Collected data entries:

● ● ● ● ● ● ●

-- ==== Proofs/Hello.lean ====
section
/-! PROOF. A HELLO ends its sender's hold and undoes the transfer under way with it (R21, R22, R51, R52); O22. -/

namespace Sys2Proof.Machine

section
variable {b s u w m t : State} {n : Nat} {rest : List RxFrame} {kept : List Entry} {outs : List Entry} {e : Entry}

/-! ## The end of an event that begins no delivery -/

/-- At the end of an event the platform is as the event leaves it. -/
theorem platformEmpty_middle (hc : hasRole m .check = true) :
    platformEmpty (offerStep (slotStep (routeStep (permitStep (stopOffering m))))) = platformEmpty m := by
  have hsame := sameCore_stopOffering m
  have hc' : hasRole (permitStep (stopOffering m)) .check = true := by rw [hasRole_congr (s := m) (by simp), hc]
  rw [(sameCore_offerStep _).platformEmpty, routeStep_of_not_dispatch (not_dispatch_of_check hc'), slotStep_of_check hc',
    platformEmpty_permitStep, hsame.platformEmpty]

theorem settle_of_platform (ha : active m = true) (hp : hasRole m .check = true → platformEmpty b = platformEmpty m) :
    settle b m = offerStep (slotStep (routeStep (permitStep (stopOffering m)))) := by
  rw [settle_active ha, windowStep_of fun hw => ?_]
  have hc : hasRole m .check = true := by
    rw [← hasRole_congr (s := m) (t := offerStep (slotStep (routeStep (permitStep (stopOffering m))))) (by simp)]
    exact ((works_iff _).1 hw).2
  rw [platformEmpty_middle hc, hp hc]

/-- The end of an event leaves the hold set and JAM. -/
theorem settle_zone_kept (b m : State) : (settle b m).zone.holds = m.zone.holds ∧ (settle b m).zone.jam = m.zone.jam := by
  cases ha : active m
  · rw [settle_inactive ha]
    exact ⟨rfl, rfl⟩
  · obtain ⟨o, h1⟩ := stopOffering_zone m
    obtain ⟨z, h2⟩ := permitStep_zone_state (stopOffering m)
    obtain ⟨h3, h3'⟩ := routeStep_zone_kept (permitStep (stopOffering m))
    obtain ⟨z', h4⟩ := slotStep_zone_state (routeStep (permitStep (stopOffering m)))
    obtain ⟨o', h5⟩ := offerStep_zone (slotStep (routeStep (permitStep (stopOffering m))))
    rw [settle_active ha, windowStep_zone, h5, h4]
    simp only [h3, h3', h2, h1, and_self]

/-- An empty slot stays empty. -/
theorem settle_slot_none (h : m.slot = none) : (settle b m).slot = none := by
  cases ha : active m
  · rwa [settle_inactive ha]
  · rw [settle_active ha, windowStep_slot, offerStep_slot, slotStep_of_none (by simp [h])]
    simp [h]

/-- What the end of the event leaves of the hold set, the slot and the blocks (R15, R31 to R33, R169). -/
theorem settle_frame (ha : active m = true) (hp : hasRole m .check = true → platformEmpty b = platformEmpty m) :
    onlyChanges [.line, .table, .slot, .zone, .route] m (settle b m) ∧ (settle b m).zone.holds = m.zone.holds ∧
      (m.slot = none → (settle b m).slot = none) := by
  refine ⟨?_, (settle_zone_kept b m).1, settle_slot_none⟩
  rw [settle_of_platform ha hp]
  intro k
  cases k <;> simp [Block.same]

/-- With no delivery to begin, the route evaluation may drop a lane wait, and nothing more (R171). -/
theorem settle_of_not_delivering (ha : active m = true) (hdel : delivering m = false)
    (hp : hasRole m .check = true → platformEmpty b = platformEmpty m) :
    ∃ r, settle b m = offerStep (slotStep ((permitStep (stopOffering m)).setRoute r)) := by
  have hdel' : delivering (permitStep (stopOffering m)) = false := by
    cases hd : hasRole m .dispatch
    · exact delivering_false_of_role (by rw [hasRole_congr (s := m) (by simp), hd])
    · rw [permitStep_of_role (check_false_of_dispatch (by rw [hasRole_congr (s := m) (by simp), hd])),
        (sameCore_stopOffering m).delivering, hdel]
  rw [settle_of_platform ha hp]
  obtain h | ⟨-, h⟩ | ⟨_, -, hd, -⟩ := routeStep_cases (permitStep (stopOffering m))
  · exact ⟨_, by rw [h, State.setRoute_same]⟩
  · exact ⟨_, by rw [h]; rfl⟩
  · simp [hdel'] at hd

/-- The table then grows at its tail, and only by the slot's OFFER (R15). -/
theorem settle_table_of_not_delivering (ha : active m = true) (hdel : delivering m = false)
    (hp : hasRole m .check = true → platformEmpty b = platformEmpty m) :
    m.table.isPrefixOf (settle b m).table = true ∧ (m.slot = none → (settle b m).table = m.table) := by
  obtain ⟨r, h⟩ := settle_of_not_delivering ha hdel hp
  rw [h, offerStep_table]
  refine ⟨?_, fun hs => ?_⟩
  · have hpre := isPrefixOf_slotStep ((permitStep (stopOffering m)).setRoute r)
    simpa using hpre
  · rw [slotStep_of_none (by simp [hs])]
    simp

/-- The zone state then changes by the slot's OFFER and the permit alone (R15, R32). -/
theorem settle_zstate_of_not_delivering (ha : active m = true) (hdel : delivering m = false)
    (hp : hasRole m .check = true → platformEmpty b = platformEmpty m) (hs : m.slot = none) :
    (settle b m).zone.zstate = (permitStep (stopOffering m)).zone.zstate := by
  obtain ⟨r, h⟩ := settle_of_not_delivering ha hdel hp
  obtain ⟨o, ho⟩ := offerStep_zone ((permitStep (stopOffering m)).setRoute r)
  rw [h, slotStep_of_none (by simp [hs]), ho]
  rfl

/-- A zone with a pallet in it keeps its state and its timers, but for the repeat timer. -/
theorem settle_zone_of_record (ha : active m = true) (hd : hasRole m .dispatch = false)
    (hp : hasRole m .check = true → platformEmpty b = platformEmpty m) (he : m.zone.zstate ≠ .empty)
    (hi : m.zone.zstate ≠ .inbound) : settle b m = offerStep (stopOffering m) := by
  have hsame := sameCore_stopOffering m
  have hacc : accepting (stopOffering m) = false := accepting_false_of_zone (by rwa [hsame.zstate])
  have hperm : permitStep (stopOffering m) = stopOffering m :=
    permitStep_of (by rw [hsame.active, ha]) (permitSound_of_zone (by rwa [hsame.zstate])) fun _ => hacc
  rw [settle_of_platform ha hp, hperm, routeStep_of_not_dispatch (by rw [hsame.role, hd]), slotStep_of fun _ => .inl hacc]

/-! ## What the frame itself does -/

/-- The hold set and the upstream's part (R22, R47, R52). -/
def greeted (n : Nat) (s : State) : State :=
  if n = upstream s then helloFromUpstream (setHolds (removeHold n s.zone.holds) (dropHead s))
  else setHolds (removeHold n s.zone.holds) (dropHead s)

theorem greeted_eq (hrx : s.line.rx = .hello n :: rest) : greeted n s =
    ((((s.setLine { s.line with rx := rest }).setTable
        (s.table.filter (fun e => !(n = upstream s && e.state = .expected)))).setSlot
          (if n = upstream s then none else s.slot)).setZone { s.zone with
            holds := removeHold n s.zone.holds
            zstate := if n = upstream s ∧ s.zone.zstate = .inbound then .empty else s.zone.zstate }) := by
  unfold greeted
  rw [dropHead_eq hrx]
  split
  · rename_i h
    have hf : (fun e : Entry => !(decide (n = upstream s) && decide (e.state = .expected))) =
        fun e => e.state != .expected := by
      funext e
      by_cases he : e.state = .expected <;> simp [h, he]
    rw [helloFromUpstream_eq, hf]
    simp only [eq_true h, true_and]
    rfl
  · rename_i h
    have hf : (fun e : Entry => !(decide (n = upstream s) && decide (e.state = .expected))) = fun _ => true := by
      funext e
      simp [h]
    rw [hf, List.filter_true, if_neg (fun hc => h hc.1)]
    rfl

/-- The downstream's part before the record is offered (R21, R51). -/
def undone (u : State) : State :=
  if u.zone.zstate = .releasing then stopOrJam (returnToDone (u.setTable (u.table.filter (fun e => e.state != .outbound))))
  else returnToDone (u.setTable (u.table.filter (fun e => e.state != .outbound)))

theorem helloFromDownstream_undone (u : State) : helloFromDownstream u = offerAtOnce (undone u) := rfl

theorem heardHello_eq (hn : n ≠ 0) : heardHello n (dropHead s) =
    if n = downstream s then offerAtOnce (undone (greeted n s)) else greeted n s := by
  have hup : upstream (dropHead s) = upstream s := rfl
  have hdown : downstream (dropHead s) = downstream s := rfl
  have hz : (dropHead s).zone.holds = s.zone.holds := rfl
  simp [heardHello, greeted, helloFromDownstream_undone, hup, hdown, hz, hn]

/-- The station after the frame, before it offers. -/
def unoffered (n : Nat) (s : State) : State := if n = downstream s then undone (greeted n s) else greeted n s

theorem heardHello_unoffered (hn : n ≠ 0) : heardHello n (dropHead s) =
    if n = downstream s then offerAtOnce (unoffered n s) else unoffered n s := by
  rw [heardHello_eq hn]
  unfold unoffered
  split <;> rfl

/-- The record returned to DONE, the OUTBOUND entries gone. -/
def returned (u : State) : State := returnToDone (u.setTable (u.table.filter (fun e => e.state != .outbound)))

theorem undone_eq (u : State) : undone u = if u.zone.zstate = .releasing then stopOrJam (returned u) else returned u := rfl

theorem returned_table (u : State) : (returned u).table =
    (u.table.filter (fun e => e.state != .outbound)).map
      (fun e => if e.state = .releasing then { e with state := .done, takenHeard := false } else e) := rfl

theorem greeted_table (hrx : s.line.rx = .hello n :: rest) :
    (greeted n s).table = s.table.filter (fun e => !(n = upstream s && e.state = .expected)) := by
  rw [greeted_eq hrx]
  rfl

/-- The table after the frame, as the statement has it. -/
theorem unoffered_table (hrx : s.line.rx = .hello n :: rest) : (unoffered n s).table =
    (s.table.filter (fun e => !(n = upstream s && e.state = .expected) &&
      !(n = downstream s && e.state = .outbound))).map (fun e => if n = downstream s ∧ e.state = .releasing then
        { e with state := .done, takenHeard := false } else e) := by
  unfold unoffered
  split
  · rename_i h
    have hT : (undone (greeted n s)).table = (returned (greeted n s)).table := by
      rw [undone_eq]
      split
      · unfold stopOrJam
        split <;> simp
      · rfl
    rw [hT, returned_table, greeted_table hrx, List.filter_filter]
    have hq : (fun e : Entry => (e.state != .outbound) && !(decide (n = upstream s) && decide (e.state = .expected))) =
        fun e => !(decide (n = upstream s) && decide (e.state = .expected)) &&
          !(decide (n = downstream s) && decide (e.state = .outbound)) := by
      funext e
      rw [Bool.and_comm]
      by_cases he : e.state = .outbound <;> simp [h.symm, he]
    have hf : (fun e : Entry => if n = downstream s ∧ e.state = .releasing then
        { e with state := .done, takenHeard := false } else e) =
        fun e => if e.state = .releasing then { e with state := .done, takenHeard := false } else e := by
      funext e
      simp only [eq_true h, true_and]
    rw [hq, hf]
  · rename_i h
    rw [greeted_table hrx]
    simp [h]

/-- What the frame does to the zone, but for the repeat timer (R47, R51, R52). -/
theorem unoffered_zone (hrx : s.line.rx = .hello n :: rest) :
    (unoffered n s).zone.holds = removeHold n s.zone.holds ∧
    (unoffered n s).zone.zstate = (if n = downstream s ∧ s.zone.zstate = .releasing then
      (if s.pins.eyePos then .stopped else .jammed)
      else if n = upstream s ∧ s.zone.zstate = .inbound then .empty else s.zone.zstate) ∧
    (n = downstream s → s.zone.zstate = .releasing → (unoffered n s).zone.releaseTimer = none ∧
      (unoffered n s).zone.exitSeen = false ∧ (unoffered n s).zone.jam = (s.zone.jam || !s.pins.eyePos)) := by
  have hg := greeted_eq hrx
  have hz : (greeted n s).zone.zstate = .releasing ↔ s.zone.zstate = .releasing := by
    rw [hg]
    simp only [State.setZone_zone]
    split
    · rename_i h
      simp [h.2]
    · rfl
  unfold unoffered
  by_cases h : n = downstream s
  · rw [if_pos h, undone_eq]
    by_cases hr : s.zone.zstate = .releasing
    · rw [if_pos (hz.2 hr), if_pos ⟨h, hr⟩]
      have hp : (returned (greeted n s)).pins = s.pins := by simp [returned, hg]
      unfold stopOrJam
      rw [hp]
      cases s.pins.eyePos <;> simp [jam, returned, hg]
    · rw [if_neg fun hc => hr (hz.1 hc), if_neg fun hc => hr hc.2]
      simp [returned, hg, hr]
  · rw [if_neg h, if_neg fun hc => h hc.1]
    simp [hg, h]

theorem unoffered_slot (hrx : s.line.rx = .hello n :: rest) :
    (unoffered n s).slot = if n = upstream s then none else s.slot := by
  have hg := greeted_eq hrx
  have hs : (undone (greeted n s)).slot = (greeted n s).slot := by
    rw [undone_eq, stopOrJam]
    split <;> (try split) <;> simp [returned]
  unfold unoffered
  split
  · rw [hs, hg]
    rfl
  · rw [hg]
    rfl

/-- Without a jam the frame leaves the queue to be sent as it is. -/
theorem unoffered_line (hrx : s.line.rx = .hello n :: rest)
    (hj : n = downstream s → s.zone.zstate = .releasing → s.pins.eyePos = true) :
    (unoffered n s).line = { s.line with rx := rest } := by
  have hg := greeted_eq hrx
  unfold unoffered
  split
  · rename_i h
    rw [undone_eq]
    split
    · rename_i hr
      have hr' : s.zone.zstate = .releasing := by
        rw [hg] at hr
        simp only [State.setZone_zone] at hr
        split at hr
        · simp at hr
        · exact hr
      have hp : (returned (greeted n s)).pins.eyePos = true := by simp [returned, hg, hj h hr']
      rw [stopOrJam, if_pos hp]
      simp [returned, hg]
    · simp [returned, hg]
  · rw [hg]
    rfl

theorem unoffered_only (hrx : s.line.rx = .hello n :: rest) :
    onlyChanges [.line, .table, .slot, .zone] s (unoffered n s) ∧ (unoffered n s).line.rx = rest := by
  have hg := greeted_eq hrx
  unfold unoffered undone stopOrJam
  refine ⟨?_, by split <;> (try split) <;> (try split) <;> simp [jam, hg]⟩
  split <;> (try split) <;> (try split) <;> intro k <;> cases k <;> simp [Block.same, jam, hg]

end

end Sys2Proof.Machine
end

● ● ● ● ● ● ●

> **Work instruction**:
Retype the records above, but only those lines that fall between the line containing "have hperm : permitStep" and the line containing "itself does -/", with both of those lines included, exactly as written.

> **Output for this task**:
  have hperm : permitStep (stopOffering m) = stopOffering m :=
    permitStep_of (by rw [hsame.active, ha]) (permitSound_of_zone (by rwa [hsame.zstate])) fun _ => hacc
  rw [settle_of_platform ha hp, hperm, routeStep_of_not_dispatch (by rw [hsame.role, hd]), slotStep_of fun _ => .inl hacc]

/-! ## What the frame itself does -/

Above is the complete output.